Viruses don’t just evolve their proteins they also evolve how those proteins are made. One subtle but powerful way is through codon usage bias (CUB): the non-uniform use of synonymous codons that encode the same amino acid. In host-adapted viruses, codon usage often mirrors that of the host, especially in highly expressed genes. This translational optimization allows faster, more accurate protein production. For example influenza H5N1 shows strong adaptation to human codon preferences.
Figure 1. Relative synonymous codon usage (RSCU) in the SARS-CoV-2 spike gene across ~9.3 million genomes. Values >1 indicate overuse relative to expectation; values <1 are not shown.
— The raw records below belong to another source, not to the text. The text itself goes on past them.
/-- R103: the transfer of a context without side list reads 0, and the context is ready. -/
theorem Dev.linkComplete_ready {d : Dev} {c k : Nat} {l : LinkCtx} (hl : Tab.get none (d.coreAt c).links k = some l) (hready : l.ready = false)
    (hcap : l.cap = 0) :
    Tab.get none ((d.linkComplete c k).coreAt c).links k = some { l with ready := true } ∧
    (d.linkComplete c k).mem = { d.mem with cs := Tab.keep d.mem.cs (fun a _ =>
      !(decide (c * 2 ^ 25 + l.pbase ≤ a) && decide (a < c * 2 ^ 25 + l.pbase + qlSize l.code l.n l.cap))) } := by
  simp only [Dev.linkComplete, hl, hready, hcap, Bool.false_eq_true, if_false, Nat.lt_irrefl]
  refine ⟨?_, by simp⟩
  obtain ⟨m, hm⟩ := Dev.complete_coreAt _ c _ l.pc false false
  rw [hm]
  simp [Tab.get_set_same]

/-! ### Fetches that stop the program (R91, R96, R98, R110) -/

/-- An uncorrectable word stops the program before anything of the descriptor is read. -/
theorem Dev.doNop_uncorrectable {d : Dev} {c : Nat} (hst : (d.coreAt c).st = .run) (hcur : (d.coreAt c).cur = none) (hpc : d.pc c + 64 ≤ csSize) :
    d.doNop c .uncFetch = ((d.eccNote c .uncFetch).setPc c (d.pc c + 64)).tenFail c 0x0B (d.pc c) 0 := by
  have hin : ¬csSize < d.pc c + 64 := by omega
  simp [Dev.doNop, Dev.issue, hst, hcur, Dev.curPc, hin]

theorem Dev.doNop_unknown {d : Dev} {c desc : Nat} (hst : (d.coreAt c).st = .run) (hcur : (d.coreAt c).cur = none) (hpc : d.pc c + 64 ≤ csSize)
    (hdesc : d.csNat c (d.pc c) 64 = desc) (hop : bits desc 7 0 = 0 ∨ 10 < bits desc 7 0) :
    d.doNop c .none = (d.fetch c .none).tenFail c 1 (d.pc c) desc := by
  have hin : ¬csSize < d.pc c + 64 := by omega
  simp [Dev.doNop, Dev.issue, hst, hcur, Dev.curPc, Dev.curDesc, hin, hdesc, hop]

/-- R91: an uncorrectable word sets its event. -/
theorem Dev.eccNote_uncFetch_event (d : Dev) (c : Nat) : wbit ((d.eccNote c .uncFetch).rd (tenReg c 0x10)) 5 = true :=
  Dev.event_set (d.count (tenReg c 0x74) 1) (tenReg c 0x10) 5 (by omega)
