-- ==== Sys2Proof/Machine/RegWrites.lean ====
section
/-! DEFINITION. The meanings of the six configuration writes, each a CfgWrite (R189 to R195). No
value is checked when it is written. -/

namespace Sys2Proof.Machine

/-- WR_NUM_BITS (R190). -/
def execWrNumBits (v : Word) (s : State) : Host.Outcome State Fault Refusal :=
  .next (s.cfgWrite .numBits v)

/-- WR_POLY (R191). -/
def execWrPoly (v : Word) (s : State) : Host.Outcome State Fault Refusal :=
  .next (s.cfgWrite .poly v)

/-- WR_INIT (R192). -/
def execWrInit (v : Word) (s : State) : Host.Outcome State Fault Refusal :=
  .next (s.cfgWrite .init v)

/-- WR_XOROUT (R193). -/
def execWrXorout (v : Word) (s : State) : Host.Outcome State Fault Refusal :=
  .next (s.cfgWrite .xorout v)

/-- WR_FLAGS (R194): the four flags and the reserved bits are written together. -/
def execWrFlags (v : Word) (s : State) : Host.Outcome State Fault Refusal :=
  .next (s.cfgWrite .flags v)

/-- WR_SKIP (R195). -/
def execWrSkip (v : Word) (s : State) : Host.Outcome State Fault Refusal :=
  .next (s.cfgWrite .skip v)

end Sys2Proof.Machine
end

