-- ==== Sys2Proof/Tests/Slice0.lean ====
section
/-! SUPPORT. The model's own tests. The expected values are the spec's vectors (95_test_vectors.md,
V1 to V55) and examples, written out by hand. -/

namespace Sys2Proof.Tests

-- One theorem at a time: a thread for each kernel evaluation takes too much memory.
set_option Elab.async false

open Sys2Proof.Machine

/-! ### Helpers -/

/-- The bytes of "123456789". -/
def digits : List Byte := [0x31, 0x32, 0x33, 0x34, 0x35, 0x36, 0x37, 0x38, 0x39]

/-- The configuration CRC32 of 95_test_vectors.md with SKIP and the two upper flags. -/
def crc32 (skip : Word) (upper : Word) : CfgRegs :=
  ⟨32, 0x04C11DB7, 0xFFFFFFFF, 0xFFFFFFFF, 3 ||| upper, skip⟩

/-- The configuration CCITT of 95_test_vectors.md. -/
def ccitt (upper : Word) : CfgRegs := ⟨16, 0x1021, 0xFFFF, 0, upper, 0⟩

/-- The configuration CRC8 of 95_test_vectors.md. -/
def crc8 (upper : Word) : CfgRegs := ⟨8, 0x07, 0, 0, upper, 0⟩

/-- A message with the metadata value m0. -/
def msg (bytes : List Byte) : Message := ⟨bytes, .m0⟩

/-- A READY block with the given configuration and messages in IN. -/
def ready (c : CfgRegs) (q : List Message) : State :=
  { State.reset with cfg := c, lifecycle := .ready, inQ := q }

/-- An unconfigured block with the given configuration registers. -/
def fresh (c : CfgRegs) : State := { State.reset with cfg := c }

/-- A block whose construction failed with cause 1, with NUM_BITS = 12. -/
def broken : State :=
  { State.reset with
    cfg := { CfgRegs.reset with numBits := 12 }
    lifecycle := .configError
    cause := .numBitsNotMultipleOf8 }

/-- The state after an outcome, or the reset state when there is none. -/
def after (o : Host.Outcome State Fault Refusal) : State :=
  match o with
  | .next s => s
  | .fault _ | .refused _ => State.reset

/-- The reason for which an outcome is a refusal. -/
def reasonOf (o : Host.Outcome State Fault Refusal) : Option Refusal :=
  match o with
  | .refused r => some r
  | .next _ | .fault _ => none

/-! ### WellFormed -/

/-- The one check: a message one byte longer than P_MAX_PDU_BYTES is ill formed. -/
theorem test_wellFormed_refuses_long_pdu :
    (Instr.submit (msg (List.replicate (Config.maxPduBytes + 1) 0))).wellFormed = false := by
  simp [Instr.wellFormed, Message.wellFormed, msg]

theorem test_wellFormed_accepts_longest_pdu :
    (Instr.submit (msg (List.replicate Config.maxPduBytes 0))).wellFormed = true := by
  simp [Instr.wellFormed, Message.wellFormed, msg]

theorem test_wellFormed_accepts_empty_pdu : (Instr.submit (msg [])).wellFormed = true := by
  simp [Instr.wellFormed, Message.wellFormed, msg]

/-! ### Decoding: words from R97 and V54 -/

theorem test_decode_reads :
    [0x00, 0x01, 0x02, 0x03, 0x04, 0x05, 0x06, 0x07].map (decodeTableWord 8) =
      [some .rdNumBits, some .rdPoly, some .rdInit, some .rdXorout, some .rdFlags, some .rdSkip,
        some .rdCmd, some .rdStatus] := by decide

theorem test_decode_writes :
    [0x2080, 0x102181, 0xFFFF82, 0x183, 0x3084, 0x285, 0x123487].map (decodeTableWord 72) =
      [some (.wrNumBits 0x20), some (.wrPoly 0x1021), some (.wrInit 0xFFFF), some (.wrXorout 1),
        some (.wrFlags 0x30), some (.wrSkip 2), some (.wrStatus 0x1234)] := by decide

/-- CONSTRUCT is the header 0x86 with DATA = 1 (R106, R111). -/
theorem test_decode_construct : decodeTableWord 72 0x186 = some .construct := by decide

/-- The header 0x86 alone has DATA = 0, which is a reserved command (R106, log entry 7). -/
theorem test_decode_construct_word_without_data : decodeTableWord 8 0x86 = none := by decide

theorem test_decode_top_data_bit :
    decodeTableWord 72 0x800000000000000081 = some (.wrPoly 0x8000000000000000) := by decide

theorem test_decode_refusals :
    [decode (.reg 0x86 0), decode (.reg 0x86 3), decode (.reg 0x08 1), decode (.reg 0x40 1),
      decode (.reg 0xFF 1), decode (.reg 0x8E 1)] =
    [.reject .reservedCommand, .reject .reservedCommand, .reject .reservedHeader,
      .reject .reservedHeader, .reject .reservedHeader, .reject .reservedHeader] := by decide

theorem test_decode_submit : decode (.pdu (msg [])) = .instr (.submit (msg [])) := by
  simp [decode, decodePdu, Message.wellFormed, msg]

theorem test_decode_refuses_long_pdu :
    decode (.pdu (msg (List.replicate (Config.maxPduBytes + 1) 0))) = .reject .pduTooLong := by
  simp [decode, decodePdu, Message.wellFormed, msg]

/-- Program 1, line 1 and 2, and the read of STATUS: the encodings of 95_test_vectors.md. -/
theorem test_encode_program :
    [encode (.wrNumBits 32), encode (.wrFlags 3), encode .construct, encode .rdStatus] =
      [.reg 0x80 0x20, .reg 0x84 3, .reg 0x86 1, .reg 0x07 0] := by decide

/-! ### Operand forms: V7, R14 -/

theorem test_rev :
    (rev (0x31#8), rev (0x1234#16), rev (0x04C11DB7#32)) = (0x8C#8, 0x2C48#16, 0xEDB88320#32) := by
  decide +kernel

theorem test_byte_orders :
    (be [0x26, 0x39, 0xF4, 0xCB], le [0x26, 0x39, 0xF4, 0xCB]) = (0x2639F4CB, 0xCBF43926) ∧
      beBytes 3 0x21CF02 = [0x21, 0xCF, 0x02] ∧ leBytes 3 0x21CF02 = [0x02, 0xCF, 0x21] := by
  decide
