-- ==== Sys2Proof/WellFormed.lean ====
section
/-! DEFINITION. Which instructions a machine with given parameters has. The operand fields need no check of their own:
a register operand is one of eight (R20), an address word is any word (R73). What is left to check is R76's condition
on the operation: ST belongs to the machine only under `HAS_ST` (R123). -/
namespace Sys2Proof

/-- The instruction is one of the machine with parameters `c`. -/
def Instr.wf (i : Instr) (c : Config) : Bool := c.hasOp i.op

end Sys2Proof
end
Strong biases are evident for AGA (Arg), CCA (Pro), and TCA (Ser), all of which are rare in highly expressed human genes. The elevated RSCU of TAG (stop codon) underscores its dominance despite being suboptimal in human translation.
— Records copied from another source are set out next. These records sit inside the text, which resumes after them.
-- ==== Sys2Proof/Machine/Ops.lean ====
section
/-! DEFINITION. The named operations over memory, registers, the stack, the program counter and the output stream, and
the raising of a fault. A primitive that can raise a fault answers `Except Fault`. -/
namespace Sys2Proof.Machine

/-! ### Memory as a list of words -/

namespace Memory

/-- What an address that the list does not name reads as. DESIGN CHOICE (notes/assumptions/5.md): the source states no
content for words the build never wrote (R62). -/
def unlisted : Word := 0

/-- The word at an address. -/
def read : Memory → Nat → Word
  | [], _ => unlisted
  | (k, w) :: m, a => if k = a then w else read m a

/-- Put an entry in front of a list, unless it says what an unlisted address reads as. -/
def put (a : Nat) (v : Word) (m : Memory) : Memory := if v = unlisted then m else (a, v) :: m

/-- Replace the word at an address, keeping the canonical form. -/
def write : Memory → Nat → Word → Memory
  | [], a, v => put a v []
  | (k, w) :: m, a, v =>
    if a < k then put a v ((k, w) :: m)
    else if a = k then put a v m
    else (k, w) :: write m a v

/-- The canonical form: addresses strictly rising, no entry that says what an unlisted address reads as. -/
abbrev wf (m : Memory) : Prop :=
  m.Pairwise (fun e e' => e.1 < e'.1) ∧ ∀ e ∈ m, e.2 ≠ unlisted

end Memory

/-! ### Faults (60_exceptions.md) -/

/-- Taking a fault, the one operation all of them share: the run ends, nothing is saved, no mode is switched, no vector
is read; the fault's kind is the whole record (R262, R271). There is no return from a fault (R272): only a reset goes
on. -/
def raise (f : Fault) : Result := .fault f

/-- The outcome of an instruction from the state its pseudocode ends in, or from the fault it raised. -/
def conclude : Except Fault State → Result
  | .ok t => .next t
  | .error f => raise f

namespace State

/-! ### Registers and program counter -/

/-- `GR[r]`. -/
def reg (s : State) (r : Reg) : Word := s.gr[r]

/-- `GR[r] <- v`. -/
def setReg (s : State) (r : Reg) (v : Word) : State := { s with gr := s.gr.set r v }

/-- `PC <- n`. -/
def setPc (s : State) (n : Nat) : State := { s with pc := n }

/-- The advance of `PC` past `n` fetched words (R22, R74). -/
def advance (s : State) (n : Nat) : State := s.setPc (s.pc + n)

/-- `SP <- n`. -/
def setSp (s : State) (n : Nat) : State := { s with sp := n }

/-- `HALT <- 1`. -/
def setHalt (s : State) : State := { s with halt := true }

/-! ### Memory (20_memory.md rules R52 to R54) -/

/-- `MEM[a]`, without the bound check. -/
def word (s : State) (a : Nat) : Word := s.mem.read a

/-- `MEM[a] <- v`, without the bound check. -/
def setWord (s : State) (a : Nat) (v : Word) : State := { s with mem := s.mem.write a v }

/-- `MemRead(a, 1)` (R52). -/
def memRead (s : State) (a : Nat) : Except Fault Word :=
  if a < s.cfg.memSize then .ok (s.word a) else .error .illegalAccess

/-- `MemWrite(a, 1, v)` (R53). -/
def memWrite (s : State) (a : Nat) (v : Word) : Except Fault State :=
  if a < s.cfg.memSize then .ok (s.setWord a v) else .error .illegalAccess

/-- `CheckTarget(t)` (R54): it reads no memory. -/
def checkTarget (s : State) (t : Nat) : Except Fault Unit :=
  if t < s.cfg.memSize then .ok () else .error .illegalAccess

/-! ### The stack (46_stack_call.md rule R199) -/

/-- A push: `STACK_OVERFLOW` if SP is 0, else `SP <- SP - 1; MemWrite(SP, 1, v)`. -/
def push (s : State) (v : Word) : Except Fault State :=
  if s.sp = 0 then .error .stackOverflow
  else (s.setSp (s.sp - 1)).memWrite (s.sp - 1) v

/-- A pop: `STACK_UNDERFLOW` if SP is at or above `MEM_SIZE`, else the word at SP, and `SP <- SP + 1`. -/
def pop (s : State) : Except Fault (Word × State) :=
  if s.cfg.memSize ≤ s.sp then .error .stackUnderflow
  else do
    let v ← s.memRead s.sp
    return (v, s.setSp (s.sp + 1))

/-! ### The streams (R31, R32) -/

/-- Append a byte to `OUT_STREAM`. -/
def emit (s : State) (b : Byte) : State := { s with outStream := s.outStream ++ [b] }

/-- What is left of `IN_STREAM` after lines were consumed. -/
def setInStream (s : State) (ls : List Line) : State := { s with inStream := ls }

/-! ### The run loop's own state -/

/-- `LASTCHK <- PC` (R267). -/
def noteCheck (s : State) : State := { s with lastChk := some s.pc }

/-- `ICOUNT <- ICOUNT + 1` (R28, R267). -/
def countInstruction (s : State) : State := { s with icount := s.icount + 1 }

/-- `STEP <- v` (R26). -/
def setStepFlag (s : State) (v : Bool) : State := { s with stepFlag := v }

/-- Whether PC is in the breakpoint set and has changed since the previous check (R267, R268). -/
def atBreakpoint (s : State) : Bool := s.lastChk != some s.pc && s.bp.contains s.pc

end State

end Sys2Proof.Machine
end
Figure 1. Relative synonymous codon usage (RSCU) in the SARS-CoV-2 spike gene across ~9.3 million genomes. Values >1 indicate overuse relative to expectation; values <1 are not shown. Strong biases are evident for AGA (Arg), CCA (Pro), and TCA (Ser), all of which are rare in highly expressed human genes. The elevated RSCU of TAG (stop codon) underscores its dominance despite being suboptimal in human translation.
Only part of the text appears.